= Richard Grossman (publisher) =

American publisher (1921–2014)

Richard Lee Grossman (June 26, 1921 – January 27, 2014) was an American publisher.

==Early life, education and military service==
He was born in Chicago and attended University of Pennsylvania, but left before graduating. He served in the Army Signal Corps and worked in advertising before going into the publishing business.

==Publishing career==
He started his own company, Grossman Publishers, after working for Simon & Schuster. Grossman Publishers was sold to Viking Press in 1968. Later he worked in alternative medicine and psychotherapy, including as director of the Center for Health in Medicine at the Montefiore Hospital and Medical Center; at Beth Israel Medical Center, and the Smith Center for Healing and the Arts’s program for cancer patients.
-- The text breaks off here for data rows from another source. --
theorem Memory.wrN_append (m : Memory) (a : Nat) (xs ys : List Byte) :
    m.wrN a (xs ++ ys) = (m.wrN a xs).wrN (a + xs.length) ys := by
  induction xs generalizing m a with
  | nil => rfl
  | cons x xs ih =>
    rw [List.cons_append, Memory.wrN, ih, Memory.wrN, List.length_cons]
    congr 1
    omega

/-! ## BAR4's lower half: Commons (R43, R425) -/

theorem Dev.barTakes_bar4 (d : Dev) {o len : Nat} (awake : d.pci.d3hot = false) (inside : o + len ≤ 0x1000000) :
    d.barTakes 4 o len = true := by
  have fits : o + len ≤ 0x2000000 := by omega
  simp [Dev.barTakes, Dev.barSize, awake, fits]

theorem Dev.winByte_commons (d : Dev) {o : Nat} (service : d.stage = 5) (inside : o < 0x1000000) :
    d.winByte 4 o = .mem (0x800000000 + o) := by
  simp [Dev.winByte, inside, service, commonsBase]

/-- A read through BAR4's lower half answers the bytes of Commons. -/
theorem Dev.hostRead_commons (d : Dev) {o len : Nat} (awake : d.pci.d3hot = false) (service : d.stage = 5) (clean : d.poison = [])
    (inside : o + len ≤ 0x1000000) : d.hostRead 4 o len = d.answer (d.mem.rdN (0x800000000 + o) len) false := by
  have bytes : (upto len).map (fun k => d.winByte 4 (o + k)) = (upto len).map (fun k => .mem (0x800000000 + o + k)) := by
    refine List.map_congr_left (fun k hk => ?_)
    have : k < len := List.mem_range.mp hk
    rw [Dev.winByte_commons d service (by omega), Nat.add_assoc]
  have sound : ∀ w ∈ (upto len).map (fun k => WinByte.mem (0x800000000 + o + k)), d.winPoisoned w = false := by
    intro w hw
    obtain ⟨k, -, rfl⟩ := List.mem_map.mp hw
    simp [Dev.winPoisoned, Dev.poisoned, clean]
  have takes := Dev.barTakes_bar4 d (len := len) awake inside
  have direct : d.hostRead 4 o len = d.hostReadMem 4 o len := by simp [Dev.hostRead, takes]
  rw [direct, Dev.hostReadMem, bytes, if_neg (by simpa using sound), List.map_map, Memory.rdN_eq_map]
  rfl

/-- What a write to Commons through the window leaves: the bytes stored, every register and slot as it was. -/
def CommonsWritten (d t : Dev) (o : Nat) (bs : List Byte) : Prop :=
  t.mem = d.mem.wrN (0x800000000 + o) bs ∧ t.regs = d.regs ∧ t.cores = d.cores

theorem writeWin_nil (n : Nat) (d : Dev) (bar o : Nat) : writeWin n d bar o [] = d := by
  cases n <;> rfl

theorem Dev.winWr_commons (d : Dev) {o : Nat} (bs : List Byte) (service : d.stage = 5) (inside : o < 0x1000000) :
    d.winWr 4 o bs = d.store (0x800000000 + o) bs := by
  rw [Dev.winWr, Dev.winByte_commons d service inside]

/-- One word of a request to Commons. -/
theorem writeWin_commons_step (n : Nat) (d : Dev) {o : Nat} {bs : List Byte} (service : d.stage = 5) (inside : o < 0x1000000)
    (some_left : bs ≠ []) : writeWin (n + 1) d 4 o bs =
      writeWin n (d.store (0x800000000 + o) (bs.take (4 - o % 4))) 4 (o + (bs.take (4 - o % 4)).length) (bs.drop (4 - o % 4)) := by
  rw [← Dev.winWr_commons d _ service inside, writeWin, if_neg (by simpa using some_left)]

/-- Words written one by one store the bytes of the whole request. -/
theorem writeWin_commons (n : Nat) (d : Dev) {o : Nat} {bs : List Byte} (service : d.stage = 5)
    (inside : o + bs.length ≤ 0x1000000) (fuel : bs = [] ∨ bs.length + o % 4 ≤ 4 * n) :
    CommonsWritten d (writeWin n d 4 o bs) o bs := by
  induction n generalizing d o bs with
  | zero =>
    obtain rfl : bs = [] := fuel.elim id (fun h => List.eq_nil_of_length_eq_zero (by omega))
    exact ⟨rfl, rfl, rfl⟩
  | succ n ih =>
    by_cases done : bs = []
    · subst done
      exact ⟨rfl, rfl, rfl⟩
    have enough := fuel.resolve_left done
    have some_left : 0 < bs.length := List.length_pos_iff.mpr done
    rw [writeWin_commons_step n d service (by omega) done]
    have word_length := List.length_take (i := 4 - o % 4) (l := bs)
    have rest_length := List.length_drop (i := 4 - o % 4) (l := bs)
    have parts := List.take_append_drop (4 - o % 4) bs
    generalize bs.take (4 - o % 4) = word at *
    generalize bs.drop (4 - o % 4) = rest at *
    have fuel' : rest = [] ∨ rest.length + (o + word.length) % 4 ≤ 4 * n := by
      by_cases last : bs.length ≤ 4 - o % 4
      · exact .inl (List.eq_nil_of_length_eq_zero (by omega))
      · exact .inr (by omega)
    obtain ⟨hmem, hregs, hcores⟩ := ih (d.store (0x800000000 + o) word) (o := o + word.length) service (by omega) fuel'
    refine ⟨?_, hregs, hcores⟩
    rw [hmem, ← parts, Memory.wrN_append, Nat.add_assoc]
    rfl

/-- A write through BAR4's lower half stores its bytes in Commons. -/
theorem Dev.hostWrite_commons (d : Dev) {o : Nat} {data : List Byte} (awake : d.pci.d3hot = false) (service : d.stage = 5)
    (inside : o + data.length ≤ 0x1000000) : CommonsWritten d (d.hostWrite 4 o data false) o data := by
  have takes := Dev.barTakes_bar4 d awake inside
  have direct : d.hostWrite 4 o data false = writeWin (data.length / 4 + 2) d 4 o data := by simp [Dev.hostWrite, takes]
  rw [direct]
  exact writeWin_commons _ d service inside (.inr (by omega))

/-- A write with EP set is discarded (R428). -/
theorem Dev.hostWrite_poisoned (d : Dev) {o : Nat} {data : List Byte} (awake : d.pci.d3hot = false)
    (inside : o + data.length ≤ 0x1000000) :
    d.hostWrite 4 o data true = (d.incSat .pciErr [] 23 16 1).pciError .nonfatal false := by
  simp [Dev.hostWrite, Dev.barTakes_bar4 d awake inside]

/-- A function in D3hot takes no memory request (R430). -/
theorem Dev.barTakes_asleep (d : Dev) (bar o len : Nat) (asleep : d.pci.d3hot = true) : d.barTakes bar o len = false := by
  simp [Dev.barTakes, asleep]

theorem Dev.hostWrite_asleep (d : Dev) (o : Nat) (data : List Byte) (ep : Bool) (asleep : d.pci.d3hot = true) :
    d.hostWrite 4 o data ep = d.unsupported true := by
  simp [Dev.hostWrite, Dev.barTakes_asleep d _ _ _ asleep]

theorem Dev.hostRead_asleep (d : Dev) (o len : Nat) (asleep : d.pci.d3hot = true) :
    d.hostRead 4 o len = (d.answer [] false).unsupported false := by
  simp [Dev.hostRead, Dev.barTakes_asleep d _ _ _ asleep]

/-- An unsupported request is counted (R428). -/
theorem Dev.fld_unsupported (d : Dev) (posted : Bool) :
    (d.unsupported posted).fld .pciErr [] 7 0 = min (d.fld .pciErr [] 7 0 + 1) 255 := by
  have counted := Dev.fld_incSat_same d .pciErr [] 0 1 (hi := 7) (by decide)
  cases posted <;> exact counted

/-! ## Writes of a core's registers (R150, R151, R401) -/

/-- A write of the image changes the image alone. -/
theorem Dev.imgWrite_frame (d : Dev) (off : Nat) (v : W32) : ∃ img, d.imgWrite off v = { d with coreImg := img } := by
  unfold Dev.imgWrite
  split
  · split
    · exact ⟨_, rfl⟩
    · exact ⟨d.coreImg, rfl⟩
  · exact ⟨d.coreImg, rfl⟩

theorem Dev.rg_imgWrite (d : Dev) (off : Nat) (v : W32) (r : Reg) (i : List Nat) : (d.imgWrite off v).rg r i = d.rg r i := by
  obtain ⟨img, h⟩ := d.imgWrite_frame off v
  rw [h]
  rfl

/-- A write of a core's register as it takes effect. -/
theorem Dev.coreWriteNow_at (d : Dev) {off : Nat} {r : Reg} {i : List Nat} (v : W32) (at_ : regAt off = some (r, i)) :
    d.coreWriteNow off v = (d.plainWrite r i (d.fusedKeep r i v)).imgWrite off ((d.plainWrite r i (d.fusedKeep r i v)).rg r i) := by
  rw [Dev.coreWriteNow, at_]

/-- It changes registers and the image alone. -/
theorem Dev.coreWriteNow_frame (d : Dev) (off : Nat) (v : W32) :
    ∃ rs img, d.coreWriteNow off v = { d with regs := rs, coreImg := img } := by
  unfold Dev.coreWriteNow
  split
  · rename_i r i _
    obtain ⟨img, h⟩ := (d.plainWrite r i (d.fusedKeep r i v)).imgWrite_frame off ((d.plainWrite r i (d.fusedKeep r i v)).rg r i)
    exact ⟨_, img, h⟩
  · exact ⟨d.regs, d.coreImg, rfl⟩

@[simp] theorem Dev.coreWriteNow_stop (d : Dev) (off : Nat) (v : W32) : (d.coreWriteNow off v).stop = d.stop := by
  obtain ⟨rs, img, h⟩ := d.coreWriteNow_frame off v
  rw [h]

@[simp] theorem Dev.coreWriteNow_mem (d : Dev) (off : Nat) (v : W32) : (d.coreWriteNow off v).mem = d.mem := by
  obtain ⟨rs, img, h⟩ := d.coreWriteNow_frame off v
  rw [h]

@[simp] theorem Dev.core_coreWriteNow (d : Dev) (off : Nat) (v : W32) (q : Fin 7) : (d.coreWriteNow off v).core q = d.core q := by
  obtain ⟨rs, img, h⟩ := d.coreWriteNow_frame off v
  rw [h]
  rfl

/-- The register written takes the word by its fields' access types, but for fused entries. -/
theorem Dev.rg_coreWriteNow_same (d : Dev) {off : Nat} {r : Reg} {i : List Nat} (v : W32) (at_ : regAt off = some (r, i)) :
    (d.coreWriteNow off v).rg r i = mergeWrite d.locked r.fields (d.rg r i) (d.fusedKeep r i v) := by
  rw [Dev.coreWriteNow_at d v at_, Dev.rg_imgWrite, Dev.plainWrite, Dev.rg_setRg_same]

/-- Every register at another offset stays. -/
theorem Dev.rg_coreWriteNow_ne (d : Dev) {off : Nat} {r : Reg} {i : List Nat} (v : W32) (h : regOff r i ≠ off) :
    (d.coreWriteNow off v).rg r i = d.rg r i := by
  unfold Dev.coreWriteNow
  split
  · rename_i r' i' at_
    rw [Dev.rg_imgWrite, Dev.plainWrite, Dev.rg_setRg_ne _ _ (by rwa [regOff_of_regAt at_])]
  · rfl

theorem Dev.locked_coreWriteNow_ne (d : Dev) {off : Nat} (v : W32) (h : off ≠ 4) : (d.coreWriteNow off v).locked = d.locked := by
  rw [Dev.locked, Dev.flag, Dev.rg_coreWriteNow_ne d v (fun e => h e.symm)]
  rfl

/-- A lock that is set stays set, whatever register is written (R14, R40). -/
theorem Dev.locked_coreWriteNow (d : Dev) (off : Nat) (v : W32) (lock : d.locked = true) : (d.coreWriteNow off v).locked = true := by
  by_cases own : off = 4
  · have at_ : regAt off = some (.sysLock, []) := by rw [own]; decide
    rw [Dev.locked, Dev.flag_eq_getLsbD] at lock ⊢
    rw [Dev.rg_coreWriteNow_same d v at_, getLsbD_mergeWrite _ _ _ (by decide) (Reg.fields_descend _), lock]
    rfl
  · rw [Dev.locked_coreWriteNow_ne d v own, lock]

/-! ## Fused entries of a spare map (R150) -/

theorem Dev.fusedKeep_none (d : Dev) {r : Reg} (i : List Nat) (v : W32) (h : spfuseAt r = none) : d.fusedKeep r i v = v := by
  rw [Dev.fusedKeep, h]

/-- The entries of a spare map that are fused, as a mask over its four bytes. -/
def fuseMask (fused : Nat → Bool) : W32 :=
  (upto 4).foldl (fun m e => if fused e then m ||| fieldMask (8 * e + 7) (8 * e) else m) 0#32

theorem Dev.fusedKeep_some (d : Dev) {r : Reg} (i : List Nat) (v : W32) {lo : Nat} (h : spfuseAt r = some lo) :
    d.fusedKeep r i v =
      (v &&& ~~~(fuseMask (fun e => d.flag .coreArrSpfuse i (lo + e)))) |||
      (d.rg r i &&& fuseMask (fun e => d.flag .coreArrSpfuse i (lo + e))) := by
  rw [Dev.fusedKeep, h, BitVec.or_comm]
  rfl

theorem getLsbD_fuseMask (fused : Nat → Bool) {e k : Nat} (he : e < 4) (low : 8 * e ≤ k) (high : k ≤ 8 * e + 7) :
    (fuseMask fused).getLsbD k = fused e := by
  rw [fuseMask, getLsbD_foldl_or _ _ k _ (fun e => fused e && decide (8 * e ≤ k ∧ k ≤ 8 * e + 7)), BitVec.getLsbD_zero, Bool.false_or,
    Bool.eq_iff_iff, List.any_eq_true]
  · refine ⟨fun ⟨e', _, hit⟩ => ?_, fun h => ⟨e, List.mem_range.mpr he, by simp [h, low, high]⟩⟩
    simp only [Bool.and_eq_true, decide_eq_true_eq] at hit
    obtain rfl : e' = e := by omega
    exact hit.1
  · intro m e
    cases fused e <;> simp [getLsbD_fieldMask _ _ (show k < 32 by omega)]

/-- A byte of a spare map keeps what it holds where its entry is fused, and takes the write where it is not. -/
theorem Dev.getLsbD_fusedKeep (d : Dev) {r : Reg} (i : List Nat) (v : W32) {lo e k : Nat} (h : spfuseAt r = some lo) (he : e < 4)
    (low : 8 * e ≤ k) (high : k ≤ 8 * e + 7) :
    (d.fusedKeep r i v).getLsbD k = if d.flag .coreArrSpfuse i (lo + e) then (d.rg r i).getLsbD k else v.getLsbD k := by
  rw [Dev.fusedKeep_some d i v h, getLsbD_splice _ _ _ (by omega), getLsbD_fuseMask _ he low high]

/-- Every bit of a spare map can be written. -/
theorem find_spareMap (r : Reg) :
    (spfuseAt r).isSome = true → ∀ k < 32, (r.fields.find? (covers k)).map (·.2.2) = some .rw := by
  cases r <;> decide

theorem mergeWrite_spareMap (lock : Bool) {r : Reg} (old new : W32) (h : (spfuseAt r).isSome = true) :
    mergeWrite lock r.fields old new = new := by
  refine BitVec.eq_of_getLsbD_eq (fun k hk => ?_)
  obtain ⟨f, found, rw_⟩ := Option.map_eq_some_iff.mp (find_spareMap r h k hk)
  rw [getLsbD_mergeWrite _ _ _ hk r.fields_descend, found, Option.map_some, Option.getD_some, rw_]
  rfl

/-! ## The image of a core's range (R401) -/

theorem Dev.logicalOf_setRg_ne (d : Dev) {r : Reg} {i : List Nat} (v : W32) (p : Nat) (h : regOff r i ≠ 8) :
    (d.setRg r i v).logicalOf p = d.logicalOf p := by
  have map : (d.setRg r i v).rg .sysCoreMap [] = d.rg .sysCoreMap [] := Dev.rg_setRg_ne d v (fun e => h e.symm)
  simp only [Dev.logicalOf, Dev.slotOf, Dev.fld, map]

/-- An offset in slot `p`'s MiB has its image word under `p`. -/
theorem imgWord_slot {off p q w : Nat} (low : 0x1000000 + p * 0x100000 ≤ off) (high : off < 0x1000000 + (p + 1) * 0x100000)
    (h : imgWord off = some (q, w)) : q = p := by
  simp only [imgWord, Option.ite_none_right_eq_some, Option.some.injEq, Prod.mk.injEq] at h
  omega

theorem imgWord_image {off p : Nat} (slot : p < 7) (low : 0x1000000 + p * 0x100000 ≤ off)
    (high : off < 0x1000000 + (p + 1) * 0x100000) (first : 0x4000 ≤ off % 0x100000) (last : off % 0x100000 < 0x5000) :
    imgWord off = some (p, (off % 0x100000 - 0x4000) / 4) := by
  have here : (off - 0x1000000) / 0x100000 = p := by omega
  rw [imgWord, if_pos ⟨by omega, by omega, first, last⟩, here]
Publisher of Ralph Nader's best-seller Unsafe at Any Speed: The Designed-in Dangers of the American Automobile, Grossman went on to publish other books by Mr. Nader and his associates on air and water pollution, food and drugs, pesticides and coal-mine safety, all of which helped lead to the passage of major legislation.

==Selected books==
- Choosing and Changing: A Guide to Self-Reliance (1978)
- The Other Medicines (1985)
- A Year With Emerson: A Daybook (2003)
- The Tao of Emerson (2007) by Ralph Waldo Emerson, Lao Tse (Authors), Richard Grossman (Editor, Introduction), Modern Library, ISBN 0679643397.